RECORDS SHOWN:
-- ==== Sys2Proof/Laws/Steady.lean ====
section
/-! SUPPORT. The commands that step Convoy Time, and all commands that leave alone what no packet changes. -/

namespace Sys2Proof.Machine

/-! ## Commands that change Convoy Time -/

theorem State.stepCvt_rest (s : State) (d : Int) (epoch : BitVec 16) (cause : Nat) :
    (s.stepCvt d epoch cause).rest = { s.rest with cvt := ((s.time.cvt : Int) + d * (qtUnit : Int)).toNat } := by
  unfold State.stepCvt
  extract_lets was old t0 t1 gap t2 lag s1 s2 ts
  have h1 : s1.rest = { s.rest with cvt := ((s.time.cvt : Int) + d * (qtUnit : Int)).toNat } := rfl
  have h2 : s2.rest = s1.rest := foldl_rest _ (fun s p => rest_of_ite rfl (State.modProbe_rest ..)) _ _
  exact (State.emit_rest ..).trans ((State.syncOf_rest ..).trans ((State.retime_rest ..).trans (h2.trans h1)))

/-- A step of CVT, which leaves the rest alone. -/
def Stepped (s t : State) : Prop := t.rest = { s.rest with cvt := t.time.cvt }

theorem execStepEdge_moves (s : State) : ∃ t, execStepEdge s = .next t ∧ Stepped s t := by
  unfold execStepEdge
  split
  · exact ⟨_, rfl, rfl⟩
  · rename_i r _
    split
    · exact ⟨_, rfl, rfl⟩
    · refine ⟨_, rfl, ?_⟩
      have h := State.stepCvt_rest s r.d (s.time.epoch + 1) r.cause
      generalize s.stepCvt r.d (s.time.epoch + 1) r.cause = u at h
      have key : ∀ t : State, t.rest = u.rest → Stepped s t := by
        intro t ht
        have hc : t.time.cvt = u.time.cvt := congrArg Rest.cvt ht
        have hu : u.time.cvt = _ := congrArg Rest.cvt h
        rw [Stepped, ht, h, hc, hu]
      apply key
      dsimp only
      split
      · exact rest_of_ite (State.complete_rest ..) rfl
      · rfl

theorem execFollowerStep_moves (s : State) : ∃ t, execFollowerStep s = .next t ∧ Stepped s t := by
  unfold execFollowerStep
  split
  · exact ⟨_, rfl, rfl⟩
  · rename_i epoch d e _
    extract_lets p l t inStep dd c tm s1
    split
    · exact ⟨_, rfl, rfl⟩
    · refine ⟨_, rfl, ?_⟩
      have h := State.stepCvt_rest (s1.setTState .slewing) dd epoch 3
      have h1 : (s1.setTState .slewing).rest = s.rest := (State.setTState_rest ..).trans rfl
      rw [h1] at h
      generalize (s1.setTState .slewing).stepCvt dd epoch 3 = u at h
      have ht := (State.checkLane_rest (u.setPersist 0x307 0 false) 0).trans (State.setPersist_rest u 0x307 0 false)
      have hc : ((u.setPersist 0x307 0 false).checkLane 0).time.cvt = u.time.cvt := congrArg Rest.cvt ht
      have hu : u.time.cvt = _ := congrArg Rest.cvt h
      rw [Stepped, ht, h, hc, hu]

/-- The commands that a reset, the start-up, a sleep, a step of CVT or a fuse word does not make: they leave alone what no
packet changes. -/
def steady : Instr → Bool
  | .porstNAssert => false
  | .coldStart _ _ => false
  | .warmReset _ => false
  | .bootImageCheck => false
  | .firmwareStart => false
  | .firmwareRestart => false
  | .spareFuseDone _ => false
  | .stepEdge => false
  | .followerStep => false
  | .powerStateChoice => false
  | .sleepEntryComplete => false
  | .sleepExitComplete => false
  | .keeperRestartComplete => false
  | _ => true
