/-- The owner's last probe is done: its interrupt status shows it. -/
theorem winDone_last (s : State) (p : Nat) (o : Nat) (no : BitVec 16) (hp : p < 128) (h : (s.snapWin o).pendingP = BitVec.ofNat 128 (2 ^ p)) :
    ((s.winDone p o no).irqStatus o).getLsbD 4 = true ∧ ((s.winDone p o no).snapWin o).pending = false := by
  have hbit : (s.snapWin o).pendingP.getLsbD p = true := by
    rw [h, BitVec.getLsbD_ofNat, Nat.testBit_two_pow]
    simp [hp]
  have hzero : setBit (s.snapWin o).pendingP p false = 0 := by
    rw [h]
    simp [setBit]
  unfold State.winDone
  extract_lets v q t
  rw [if_neg (by simp [v, hbit]), if_pos hzero]
  refine ⟨?_, ?_⟩
  · have : (t.setIrq o 4).irqStatus o = setBit (t.irqStatus o) 4 true := tget_tset_same ..
    rw [this, getLsbD_setBit _ _ _ _ (by decide), if_pos rfl]
  · have : (t.setIrq o 4).snapWin o = t.snapWin o := rfl
    rw [this, State.setSnapWin_snapWin_same]
    simpa using hzero

/-- A probe that the window no longer waits for is done. -/
theorem winDone_again (s : State) (p : Nat) (o : Nat) (no : BitVec 16) (h : (s.snapWin o).pendingP.getLsbD p = false) : s.winDone p o no = s := by
  unfold State.winDone
  exact if_pos (by simp [h])

theorem winDone_proj {α : Type} (π : State → α) (h : ∀ (s : State) win, π { s with win := win } = π s) (s : State) (p : Nat)
    (o : Nat) (no : BitVec 16) : π (s.winDone p o no) = π s := by
  unfold State.winDone
  extract_lets v q t
  exact proj_of_ite π rfl (proj_of_ite π (h s _) (h s _))

/-- What the end of a copy tells the windows. -/
def State.servedBy (s : State) (p : Nat) (no : BitVec 16) (r : SnapReq) : State :=
  match r.win with | some o => s.winDone p o no | none => s

theorem servedBy_proj {α : Type} (π : State → α) (h : ∀ (s : State) win, π { s with win := win } = π s) (s : State) (p : Nat)
    (no : BitVec 16) (r : SnapReq) : π (s.servedBy p no r) = π s := by
  unfold State.servedBy
  split
  · exact winDone_proj π h ..
  · rfl

theorem served_nobody (p : Nat) (no : BitVec 16) (l : List SnapReq) (s : State) (h : ∀ r ∈ l, r.win = none) :
    l.foldl (fun s r => s.servedBy p no r) s = s := by
  induction l with
  | nil => rfl
  | cons r l ih =>
    have hr : s.servedBy p no r = s := by
      unfold State.servedBy
      rw [h r List.mem_cons_self]
    rw [List.foldl_cons, hr, ih fun r hr => h r (List.mem_cons_of_mem _ hr)]

/-- The window of an owner that the probe has served. -/
def State.doneFor (s : State) (p o : Nat) : Prop := (s.snapWin o).pendingP.getLsbD p = false

theorem servedBy_doneFor {s : State} {p o : Nat} (no : BitVec 16) (r : SnapReq) (h : s.doneFor p o) : (s.servedBy p no r).doneFor p o ∧
    (s.servedBy p no r).irqStatus o = s.irqStatus o ∧ (s.servedBy p no r).snapWin o = s.snapWin o := by
  unfold State.servedBy
  split
  · next k _ =>
    by_cases hk : o = k
    · rw [winDone_again s p k no (hk ▸ h)]
      exact ⟨h, rfl, rfl⟩
    · obtain ⟨hw, hi⟩ := winDone_other s p no hk
      exact ⟨(congrArg (fun v : SnapWin => v.pendingP.getLsbD p) hw).trans h, hi, hw⟩
  · exact ⟨h, rfl, rfl⟩

/-- Every owner that triggered the copy is served, and one that waited for this probe alone sees it (R529). -/
theorem served_owner (p : Nat) (no : BitVec 16) (hp : p < 128) (l : List SnapReq) (o : Nat) (s : State) (h : ∃ r ∈ l, r.win = some o) :
    let t := l.foldl (fun s r => s.servedBy p no r) s
    t.doneFor p o ∧ ((s.snapWin o).pendingP = BitVec.ofNat 128 (2 ^ p) → (t.irqStatus o).getLsbD 4 = true ∧ (t.snapWin o).pending = false) := by
  have still : ∀ (l : List SnapReq) (t : State), t.doneFor p o → let u := l.foldl (fun s r => s.servedBy p no r) t
      u.doneFor p o ∧ u.irqStatus o = t.irqStatus o ∧ u.snapWin o = t.snapWin o := by
    intro l
    induction l with
    | nil => exact fun t ht => ⟨ht, rfl, rfl⟩
    | cons r l ih =>
      intro t ht
      obtain ⟨hd, hi, hw⟩ := servedBy_doneFor no r ht
      obtain ⟨hd', hi', hw'⟩ := ih _ hd
      exact ⟨hd', hi'.trans hi, hw'.trans hw⟩
  induction l generalizing s with
  | nil => obtain ⟨r, hr, -⟩ := h; cases hr
  | cons r l ih =>
    by_cases hr : r.win = some o
    · have hone : s.servedBy p no r = s.winDone p o no := by
        unfold State.servedBy
        rw [hr]
      obtain ⟨hd, hi, hw⟩ := still l (s.winDone p o no) (winDone_snapWin s p o no hp)
      rw [List.foldl_cons, hone]
      refine ⟨hd, fun hlast => ?_⟩
      obtain ⟨hirq, hpend⟩ := winDone_last s p o no hp hlast
      exact ⟨hi ▸ hirq, hw ▸ hpend⟩
    · have hrest : ∃ r ∈ l, r.win = some o := by
        obtain ⟨q, hq, hw⟩ := h
        rcases List.mem_cons.mp hq with rfl | hq
        · exact absurd hw hr
        · exact ⟨q, hq, hw⟩
      have hkeep : (s.servedBy p no r).snapWin o = s.snapWin o := by
        unfold State.servedBy
        split
        · next k hk => exact (winDone_other s p no fun e => hr (hk.trans (congrArg some e.symm))).1
        · rfl
      obtain ⟨hd, hlast⟩ := ih (s.servedBy p no r) hrest
      exact ⟨hd, fun hp => hlast (hkeep ▸ hp)⟩
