-- ==== Sys2Proof/Machine/Kernel.lean ====
section
/-!
DEFINITION. The kernel table of the rate converter (46_rate_converter.md R332), exact for every ratio: the
precision of `Machine/Sinc.lean` rises until the enclosure of the real value truncates to one integer. That
some level does is `exists_tapAt` of `Laws/Kernel.lean` (log 10).
-/

namespace Sys2Proof.Machine

/-- The factor `r` of R332 for `f_ratio` = `c / d`, as numerator and denominator: `1 / f_ratio` when
downsampling, 1 when upsampling. The table's argument is `x_i * r` in both cases. -/
def kernelScale (c d : Nat) : Nat × Nat := if d < c then (d, c) else (1, 1)

theorem kernelScale_bounds (c d : Nat) : (kernelScale c d).1 ≤ (kernelScale c d).2 ∧ 0 < (kernelScale c d).2 := by
  unfold kernelScale
  split
  · exact ⟨by dsimp only; omega, by dsimp only; omega⟩
  · exact ⟨le_refl 1, Nat.one_pos⟩

/-- Every table entry off the zeros of `sinc` is decided at some precision level. -/
theorem kernelScale_decides (c d : Nat) (i : Fin 2048)
    (h : ¬ i.val * (kernelScale c d).1 % (sincReso * (kernelScale c d).2) = 0) :
    ∃ n, (tapAt (kernelScale c d).1 (kernelScale c d).2 (i.val * (kernelScale c d).1)
      (sincReso * (kernelScale c d).2) n).isSome = true := by
  obtain ⟨h1, h2⟩ := kernelScale_bounds c d
  have h3 : 0 < (kernelScale c d).1 := Nat.pos_of_ne_zero fun h0 => h (by rw [h0, Nat.mul_zero, Nat.zero_mod])
  refine exists_tapAt _ _ _ _ h3 h2 h1 (Nat.mul_pos (by decide) h2) ?_ h
  calc i.val * (kernelScale c d).1 ≤ 2048 * (kernelScale c d).2 := Nat.mul_le_mul i.isLt.le h1
    _ = 8 * (sincReso * (kernelScale c d).2) := by rw [← Nat.mul_assoc]; rfl

/-- The entry the first deciding precision level gives. -/
def refinedTap (rn rd p q : Nat) (h : ∃ n, (tapAt rn rd p q n).isSome = true) : Int :=
  (tapAt rn rd p q (Nat.find h)).get (Nat.find_spec h)

/-- `SINC[i]` for `f_ratio` = `c / d` (R332), `c` = `CLOCK_HZ` and `d` = `72 * RATE_HZ`. The two exact
cases of the formula (`x` = 0, and `sinc` at a whole number) are taken exactly; elsewhere precision level 0 is
tried before the search. -/
def sincEntry (c d : Nat) (i : Fin 2048) : Int :=
  if i.val * (kernelScale c d).1 = 0 then ((2 ^ sincAmpBits * (kernelScale c d).1 / (kernelScale c d).2 : Nat) : Int)
  else if h : i.val * (kernelScale c d).1 % (sincReso * (kernelScale c d).2) = 0 then 0
  else
    (tapAt (kernelScale c d).1 (kernelScale c d).2 (i.val * (kernelScale c d).1) (sincReso * (kernelScale c d).2) 0).getD
      (refinedTap _ _ _ _ (kernelScale_decides c d i h))

end Sys2Proof.Machine
end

TASK: Retype word for word everything in the listing above from the line that holds "unfold State.stepCvt" down to the line that holds "rest alone. -/". Keep both end lines and leave out the rest.

ANSWER SECTION:
  unfold State.stepCvt
  extract_lets was old t0 t1 gap t2 lag s1 s2 ts
  have h1 : s1.rest = { s.rest with cvt := ((s.time.cvt : Int) + d * (qtUnit : Int)).toNat } := rfl
  have h2 : s2.rest = s1.rest := foldl_rest _ (fun s p => rest_of_ite rfl (State.modProbe_rest ..)) _ _
  exact (State.emit_rest ..).trans ((State.syncOf_rest ..).trans ((State.retime_rest ..).trans (h2.trans h1)))

/-- A step of CVT, which leaves the rest alone. -/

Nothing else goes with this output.